Un-modeled search for black hole binary systems in the NINJA project
Laura Cadonati, Shourov Chatterji, Sebastian Fischetti, Gianluca, Guidi, Satyanarayan R. P. Mohapatra, Riccardo Sturani, Andrea Vicer\'e

TL;DR
This paper evaluates the effectiveness of a minimal-assumption burst detection algorithm, Q-pipeline, in identifying simulated black hole binary signals within the NINJA project data, comparing it to traditional matched filtering methods.
Contribution
It demonstrates the application of a waveform-agnostic burst detection algorithm to simulated black hole merger signals, highlighting its potential in gravitational wave data analysis.
Findings
Q-pipeline detected signals with performance similar to matched filtering.
The study shows promise for burst algorithms in un-modeled gravitational wave searches.
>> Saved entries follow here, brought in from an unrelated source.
-- ==== Sys2Proof/Machine/Flags.lean ====
section
/-! DEFINITION. Status registers and flag words, each computed from the state: stamp flags (R27), the registers of the
windows, and the output pins that follow the state. -/
namespace Sys2Proof.Machine

/-- Stamp flags of the time line with CYCLE_RES and MAPPED clear (R27, R40). -/
def Time.flags (t : Time) : BitVec 16 :=
  BitVec.ofNat 16 (t.gen.toNat * 4096 + (if t.state = .holdover then 4 else 0) + b2n t.disciplined * 2 + b2n t.uptime)

/-- The time line in units of 2^-16 ns. -/
def Time.now16 (t : Time) : Int := t.line / 4294967296

/-- What a keeper cycle adds to the time line (R31 to R33). -/
def Time.rate (t : Time) : Int := 51200 * (4294967296 + (if t.uptime then 0 else t.freq))

/-- This keeper edge is an array edge: every fourth one is (R15). Which of the four is the model's choice (log entry 94). -/
def State.arrayEdge (s : State) : Bool := s.time.counter % 4 = 0

/-- The time line at the last array edge, this one included (R15, R69). -/
def State.lineAtArray (s : State) : Int := s.time.line - (s.time.counter % 4 : Nat) * s.time.rate

/-- Keeper cycles to the next array edge after this keeper edge (R15). -/
def State.toArrayEdge (s : State) : Nat := 4 - s.time.counter % 4

/-- A reading of the time line at keeper-cycle resolution (R27, R36). -/
def State.now (s : State) : Inst := { t := s.time.now16, flags := s.time.flags ||| 32#16 }

/-- The mailboxes are open (R352). -/
def State.mailOpen (s : State) : Bool := 3 ≤ s.dev.state.code

/-- The keeper's work goes on: the mailboxes are open and a keeper pair works (R352, R438). -/
def State.keeperUp (s : State) : Bool := s.mailOpen && !s.faults.keeperDead

/-- The pair that does the work of pair 0 (A) or 1 (B): the other one once a pair has stopped for good (R348, R430). -/
def State.pairFor (s : State) (k : Nat) : Nat :=
  match s.faults.pairDown with
  | some .a => 1
  | some .b => 0
  | none => k

/-- The pair that does this work is out for the self-test of R430, which takes 10 µs. -/
def State.pairAway (s : State) (k : Nat) : Bool :=
  match at_ s.faults.pairOut (s.pairFor k) none with
  | some c => decide (s.time.counter < c + 12800)
  | none => false

/-- The firmware that runs the governor runs. -/
def State.governs (s : State) : Bool := s.keeperUp && !s.boot.romServes

/-- Words that an outbound ring holds (R360). -/
def Channel.fill (c : Channel) : Nat := (c.outWr + 512 - c.outRd) % 512

/-- PENDING (R352). -/
def Channel.pending (c : Channel) : Nat :=
  c.queue.length + (if c.await.isSome then 1 else 0) + (c.outbox.filter (·.counted)).length

/-- SVC_READY (R361): the outbound ring of at least one channel holds a word. -/
def State.svcReady (s : State) : Bool :=
  s.mailOpen && ((List.range 32).any fun i => (at_ s.criser.ch i {}).fill != 0)

/-- MB_READY (R352). -/
def State.mbReady (s : State) : Reg :=
  rg ((List.range 32).foldl (fun a i => a + b2n ((at_ s.criser.ch i {}).fill != 0) * 2 ^ i) 0)

/-- MB_DEV_STATE (R352). -/
def State.mbDevState (s : State) : Reg := rg (s.dev.state.code + b2n s.dev.fogPending * 16)

/-- MB_ID (R352). -/
def State.mbId (s : State) : Reg :=
  rg (0x01000000 + b2n s.boot.otp.part128 * 256 + (if s.boot.otp.part128 then 128 else 64))

/-- MB_CH_STATUS (R352). -/
def Channel.status (c : Channel) : Reg :=
  rg (c.noteDropped * 65536 + b2n c.inWriteLost * 1024 + b2n c.ringLost * 512 + b2n c.inBusy * 256 + c.pending)

/-- TL_STATUS (R36). -/
def Time.status (t : Time) : Reg :=
  rg (t.state.code * 1048576 + t.source.code * 65536 + t.flags.toNat)

/-- RB_RESET_CAUSE (R419). -/
def Boot.resetCauseReg (b : Boot) : Reg := rg (b2n b.warm * 16 + b.cause.toNat)

/-- RB_BOOT_STATUS (R419). -/
def Boot.statusReg (b : Boot) : Reg :=
  rg (b.pllUnlocked.toNat * 16777216 + b.wdCount * 65536 + b.slot1Error.toNat * 4096 + b.slot0Error.toNat * 256 +
    b.slot * 2 + b2n b.strapIgnored)

/-- RB_STRAP (R419). -/
def Boot.strapReg (b : Boot) : Reg :=
  rg (b2n b.watchdogOn * 128 + b2n b.serviceOn * 64 + b2n b.member * 32 + b2n b.chainBoot * 16 + b.strap.toNat)

/-- SAFE_STOP_N is released (R440). -/
def State.safeStopN (s : State) : Bool :=
  !(s.dev.state = .faultHalt || (s.ego.lost && (s.dev.state = .armed || s.dev.state = .running || s.dev.state = .fog)))

/-- FOG_N is released (R367, R439). -/
def State.fogN (s : State) : Bool := s.dev.state != .fog

/-- The Reset column of the signal pins (R461). -/
def IfPin.resetLevel : IfPin → RestLevel
  | .peTx | .ethTx _ | .chainUpTx | .chainDownTx => .electricalIdle
  | .xspiCk | .xspiResetN | .spiSclk _ | .spiMosi _ => .low
  | .xspiCsN | .canTx _ | .spiCsN _ => .high
  | .xspiDs | .xspiDq => .input
  | .csi _ => .terminationOff
  | .jtagTdo => .highImpedance

/-- The function of a pin has started (R392, R461): that of a link with its training, that of the boot flash with the reading of an
image from it, every other with STANDBY or FAULT_HALT. JTAG_TDO drives in boundary scan only (log entry 102). -/
def State.pinStarted (s : State) : IfPin → Bool
  | .peTx => s.boot.linkUp
  | .xspiCk | .xspiCsN | .xspiResetN | .xspiDs | .xspiDq => s.mailOpen || (s.dev.state == .keeperBoot && !s.boot.chainBoot)
  | .chainUpTx => (at_ s.chain.ports 0 {}).state != .down
  | .chainDownTx => (at_ s.chain.ports 1 {}).state != .down
  | .jtagTdo => false
  | .csi _ | .ethTx _ | .canTx _ | .spiSclk _ | .spiMosi _ | .spiCsN _ => s.mailOpen

/-- The reset state that a pin holds (R461), until its function drives it. -/
def State.pinRest (s : State) (p : IfPin) : Option RestLevel := if s.pinStarted p then none else some p.resetLevel

/-- Depth in words of a queue (R118). -/
def Queue.depth (q : Queue) : Nat := if q.depthCode = 0 then 0 else 64 * 2 ^ (q.depthCode - 1)

/-- Words a queue holds over all its rings, gap markers included (R121, R126). -/
def Queue.occupancy (q : Queue) : Nat := q.rings.toList.foldl (fun a r => a + r.words.length) 0

/-- IQ_STATUS (R127). -/
def Queue.statusReg (q : Queue) : Reg :=
  rg (b2n q.armed * 524288 + b2n (q.rings.toList.any (·.gapOpen)) * 262144 + b2n q.flag * 131072 + q.occupancy)

/-- XOFF[7:0] (R126): a pin is high while the flag of a queue that drives it is asserted, and low in FAULT_HALT. -/
def State.xoff (s : State) : BitVec 8 :=
  if s.dev.state = .faultHalt ∨ ¬ s.mailOpen then 0 else
  s.iq.toList.foldl (fun a q => if q.xoffEn && q.flag then a ||| BitVec.ofNat 8 (2 ^ q.xoffPin) else a) 0

/-- The runs of launches at a target sequencer: 0 to 15 groups, 16 with the target code of a unit. -/
def Launch.runOn (l : Launch) (target group : Nat) : Option Run :=
  if !l.issued then none
  else if group < 16 then (if l.target.toNat ≤ 16 then l.runs.find? (·.group = group) else none)
  else if l.target.toNat = target then l.runs.head? else none

/-- RUNNING, WAITING and PREEMPTED of a target (R158, R179, R211, R272, R318). -/
def State.classBits (s : State) (target group : Nat) : Nat :=
  s.dev.launches.foldl (fun a l =>
    match l.runOn target group with
    | none => a
    | some r =>
      let b := match r.status with
        | .running => 2 ^ (8 + l.cls) | .waiting => if l.withheld then 0 else 2 ^ (4 + l.cls) | .preempted => 2 ^ l.cls | .done => 0
      a ||| b) 0

/-- TT_GROUP_STATUS (R158). -/
def State.groupStatus (s : State) (g : Nat) : Reg :=
  let nib (v : BitVec 64) := (v.toNat >>> (4 * g)) % 16
  rg (nib s.faults.tileSubst * 1048576 + (15 - nib s.faults.tileIn) * 65536 +
    b2n (at_ s.tiles.groups g {}).gated * 32768 + s.classBits g g)

/-- XE_STATUS (R179). -/
def State.xeStatus (s : State) : Reg := rg (s.layout.mode * 65536 + s.classBits 0x22 16)

/-- FLAGS of the point-cloud frame (R207). -/
def Cloud.flags (c : Cloud) : Nat :=
  b2n c.truncated + b2n c.noEgoRef * 2 + b2n c.queueLost * 4 + b2n c.bookTruncated * 8 + b2n (c.overflow != 0) * 16

/-- VX_STATUS (R211). -/
def State.vxStatus (s : State) (op : Nat) : Reg :=
  rg (op * 65536 + b2n s.cloud.isOpen * 4096 + s.classBits 0x20 16)

/-- BT_STATUS (R240). -/
def State.btStatus (s : State) (active : Bool) : Reg :=
  rg (s.buoys.live * 65536 + b2n active * 16 + b2n s.ego.aligning * 8 + b2n s.ego.lost * 4 +
    b2n (!s.ego.hist.isEmpty) * 2 + b2n s.buoys.configured)

/-- Bits set in a number below 2^n. -/
def popN : Nat → Nat → Nat
  | 0, _ => 0
  | k + 1, v => v % 2 + popN k (v / 2)

/-- Lanes in service (R272). -/
def State.lanes (s : State) : Nat := popN 16 s.faults.laneIn.toNat

/-- SV_STATUS (R272). -/
def State.svStatus (s : State) (kind : Nat) : Reg :=
  rg (s.lanes * 131072 + b2n s.faults.laneSubst.isSome * 65536 + kind * 4096 + s.classBits 0x21 16)

/-- KV_STATUS (R318). -/
def State.kvStatus (s : State) (op : Nat) : Reg := rg (op * 65536 + s.classBits 0x23 16)

/-- PM_STATUS (R452). -/
def State.pmStatus (s : State) : Reg := rg (b2n (s.pm.ctr.toList.any (·.period != 0)) * 2 + b2n s.pm.running)

end Sys2Proof.Machine
end

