-- ==== Sys2Proof/Machine/Ops.lean ====
section
/-! DEFINITION. Named operations over the state: outcomes, free values, notifications and completions (ch. 14), the fault
log (R442), performance counters (R448 to R454), memory and translation (ch. 13). -/
namespace Sys2Proof.Machine

/-- The parts of the state that a command may change. `cells` is what memory holds, `devState` the device state with its
FROM and SINCE, `otp` the fuses; `mem`, `dev` and `boot` are the rest of those structures. -/
inductive Part where
  | time | ptp | pps | chars | budget | ll | iq | tiles | layout | cloud | ego | buoys | solver | calib | kv | mem | cells
  | criser | devState | dev | chain | boot | otp | faults | pm | pins | free
  deriving DecidableEq, Repr

/-- The named parts as they are in `t`, everything else, the queue included, as it is in `s`. -/
def State.only (s t : State) (ps : List Part) : State where
  pending := s.pending
  time := if ps.contains .time then t.time else s.time
  ptp := if ps.contains .ptp then t.ptp else s.ptp
  pps := if ps.contains .pps then t.pps else s.pps
  chars := if ps.contains .chars then t.chars else s.chars
  budget := if ps.contains .budget then t.budget else s.budget
  ll := if ps.contains .ll then t.ll else s.ll
  iq := if ps.contains .iq then t.iq else s.iq
  tiles := if ps.contains .tiles then t.tiles else s.tiles
  layout := if ps.contains .layout then t.layout else s.layout
  cloud := if ps.contains .cloud then t.cloud else s.cloud
  ego := if ps.contains .ego then t.ego else s.ego
  buoys := if ps.contains .buoys then t.buoys else s.buoys
  solver := if ps.contains .solver then t.solver else s.solver
  calib := if ps.contains .calib then t.calib else s.calib
  kv := if ps.contains .kv then t.kv else s.kv
  mem := { (if ps.contains .mem then t.mem else s.mem) with
    cells := if ps.contains .cells then t.mem.cells else s.mem.cells }
  criser := if ps.contains .criser then t.criser else s.criser
  dev := { (if ps.contains .dev then t.dev else s.dev) with
    state := if ps.contains .devState then t.dev.state else s.dev.state
    from_ := if ps.contains .devState then t.dev.from_ else s.dev.from_
    since := if ps.contains .devState then t.dev.since else s.dev.since }
  chain := if ps.contains .chain then t.chain else s.chain
  boot := { (if ps.contains .boot then t.boot else s.boot) with
    otp := if ps.contains .otp then t.boot.otp else s.boot.otp }
  faults := if ps.contains .faults then t.faults else s.faults
  pm := if ps.contains .pm then t.pm else s.pm
  pins := if ps.contains .pins then t.pins else s.pins
  free := if ps.contains .free then t.free else s.free

/-- What a notification may change: the channel's ring, or the chain port that it leaves by. -/
def noteParts : List Part := [.criser, .chain, .pm, .pins, .free]

/-- What the completion of a command may change. -/
def ansParts : List Part := noteParts ++ [.dev]

/-- What an entry of the fault log with its notification may change. -/
def logParts : List Part := noteParts ++ [.faults]

/-- What a unit that goes on in its list, or ends it, may change. -/
def unitParts : List Part := ansParts ++ [.faults, .mem, .budget, .calib]

/-- What a reset may change: everything but the fuses. -/
def resetParts : List Part := [.time, .ptp, .pps, .chars, .budget, .ll, .iq, .tiles, .layout, .cloud, .ego, .buoys, .solver,
  .calib, .kv, .mem, .cells, .criser, .devState, .dev, .chain, .boot, .faults, .pm, .pins]

/-- The outcome of a command that comes to `t` and may change the named parts: the command's frame. -/
def fin (s : State) (ps : List Part) (t : State) : Host.Outcome State Fault Refusal := .next (s.only t ps)

/-- Take `n` free values; answer the index of the first. -/
def State.take (s : State) (n : Nat) : Nat × State := (s.free, { s with free := s.free + n })

/-- Free bytes from an index on. -/
def freeBytes (i n : Nat) : List Byte := (List.range n).map fun k => Config.freeByte (i + k)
Results are preliminary due to limited simulation statistics.
Abstract
The gravitational wave signature from binary black hole coalescences is an important target for LIGO and VIRGO. The Numerical INJection Analysis (NINJA) project brought together the numerical relativity and gravitational wave data analysis communities, with the goal to optimize the detectability of these events. In its first instantiation, the NINJA project produced a simulated data set with numerical waveforms from binary black hole coalescences of various morphologies (spin, mass ratio, initial conditions), superimposed to Gaussian colored noise at the design sensitivity for initial LIGO and VIRGO. We analyzed this simulated data set with the Q-pipeline burst algorithm. This code, designed for the all-sky detection of gravitational wave bursts with minimal assumptions on the shape of the waveform, filters the data with a bank of sine-Gaussians, or sinusoids with Gaussian envelope. The…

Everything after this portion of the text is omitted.